At the World Championship held in Bombay none of the Indian players fared better than Miss Sultana. She won the World Women’s Consolation Singles beating Wonk Bik Yiu of Hongkong (21-11, 21-11). There was quite a good field in this competition and therefore Sultana’s victory
was a great achievement.
Johnny Leach, Britain’s current world singles champion commented on India’s Miss Sultana, he said “She should make a champion with a little more experience.” Leach added, should be a quarter-finalist this year.
Richard Bergmann, four-time world champion thought the women’s individual title would be fought out by the present holder, Mrs. Angelica Rozeanu of Rumania, Gizi Farkas of Hungary, and Trude Pritzi of Austria, with India’s Miss Sayeed Sultana the “outsider.”
World Table Tennis Championship (1954) – London, Great Britain
India’s chances at Wembley
Opinions of Barna and Leach
India’s chances in the World Table Tennis Championship, opening at Wembley have been adversely affected by the draw but it should put up a grand fight against the toughest opposition, according to Johnny Leach and Victor Barna.
India’s excellent women’s team had also drawn unfortunately against the strongest possible opponents in Romania, Hungary and Scotland. “Again it will be close struggle for the third place between India and Romania”, said Leach. Miss Sultana was easily the most outstanding woman player in the tournament, but she would lack first-class support from team fellows.

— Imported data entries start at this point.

/-- Inserting keeps the addresses rising. -/
theorem Memory.insert_rising (m : List Host.Cell) (a : Nat) (v : Byte) (h : m.Pairwise fun c d => c.1 < d.1)
    (hne : ∀ c ∈ m, c.1 ≠ a) : (Memory.insert a v m).Pairwise fun c d => c.1 < d.1 := by
  induction m with
  | nil => simp [Memory.insert]
  | cons d m ih =>
    obtain ⟨k, w⟩ := d
    rw [List.pairwise_cons] at h
    have hk : k ≠ a := hne (k, w) (by simp)
    simp only [Memory.insert]
    split
    · rename_i hlt
      refine List.pairwise_cons.2 ⟨fun c hc => ?_, List.pairwise_cons.2 h⟩
      rcases List.mem_cons.1 hc with rfl | hc
      · exact hlt
      · exact lt_trans hlt (h.1 c hc)
    · refine List.pairwise_cons.2 ⟨fun c hc => ?_, ih h.2 fun c hc => hne c (by simp [hc])⟩
      rcases (Memory.mem_insert m a v c).1 hc with rfl | hc
      · simp only; omega
      · exact h.1 c hc

/-- EVERY WRITE KEEPS THE CANONICAL FORM. -/
theorem Memory.wf_write (m : List Host.Cell) (a : Nat) (v : Byte) (ha : a < 0x1000000) (h : Memory.wf m) :
    Memory.wf (Memory.write m a v) := by
  have hf : Memory.wf (m.filter fun c => c.1 ≠ a) :=
    ⟨h.1.filter _, fun c hc => h.2 c (List.mem_filter.1 hc).1⟩
  unfold Memory.write
  by_cases hv : v = 0
  · simpa [hv] using hf
  · simp only [hv, if_false]
    refine ⟨Memory.insert_rising _ _ _ hf.1 (by simp), fun c hc => ?_⟩
    rcases (Memory.mem_insert _ a v c).1 hc with rfl | hc
    · exact ⟨hv, ha⟩
    · exact hf.2 c hc

/-- The memory after reset is in canonical form. -/
theorem Memory.wf_reset : Memory.wf State.reset.mem := ⟨List.Pairwise.nil, by simp [State.reset]⟩

section
variable (s : State)

/-- A byte of memory depends on memory, its map and what numbers the free values only. -/
theorem State.readPhys_congr {s t : State} (a : PAddr) (hm : t.mem = s.mem) (hk : t.memMap = s.memMap)
    (hf : t.free = s.free) (hu : t.use = s.use) : t.readPhys a = s.readPhys a := by
  unfold State.readPhys; rw [hm, hk, hf, hu]

/-- What a byte of RAM reads as does not depend on which read it is. -/
theorem State.readPhys_ram {s t : State} (a : PAddr) (hm : t.mem = s.mem) (hk : t.memMap = s.memMap)
    (h : kindAt s.memMap a = .ram) : t.readPhys a = s.readPhys a := by
  simp only [State.readPhys, hm, hk, h]

/-- A write changes memory or what the host has received, nothing else. -/
theorem State.writePhys_eq (a : PAddr) (v : Byte) :
    s.writePhys a v = { s with mem := (s.writePhys a v).mem, hostOut := (s.writePhys a v).hostOut } := by
  unfold State.writePhys; split <;> rfl

/-- A write of a word changes memory or what the host has received, nothing else. -/
theorem State.writePhys16_eq (a : PAddr) (v : Word) :
    s.writePhys16 a v = { s with mem := (s.writePhys16 a v).mem, hostOut := (s.writePhys16 a v).hostOut } := by
  unfold State.writePhys16
  rw [State.writePhys_eq (s.writePhys a v.lo), State.writePhys_eq s a v.lo]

She is India’s main hope and is capable of upsetting the best of players.
Barna, widely considered as the world’s greatest table tennis player said “In Sultana, India has a girl with world championship potentialities. I have played against her several times on my two visits to India and in championships abroad. I have not seen her for some time now but if she has developed her attack as I advised her then, she will have all a champion requires. In the past, she had very much relied on defense, which is why she has not been outstanding in the world class games. She is still young, and a great future is ahead of her.”
Young and active Sayeed Sultana, India’s Number One woman table tennis champion, has come out with flying colors in the World Table Tennis Championship played at Wembley. She won both her singles, and made a gallant, though unsuccessful, attempt to carry Meena Parande to
victory in the doubles. Miss Sultana had a comfortable win on her match against Miss Ferron of Ireland, her good defense contributing to the victory.
India’s women’s team did fairly well in the Corbillon Cup, winning three of their six matches in their group, which was won by Hungary. But Sayeed Sultana was outstanding yet again competing at the highest level in the world.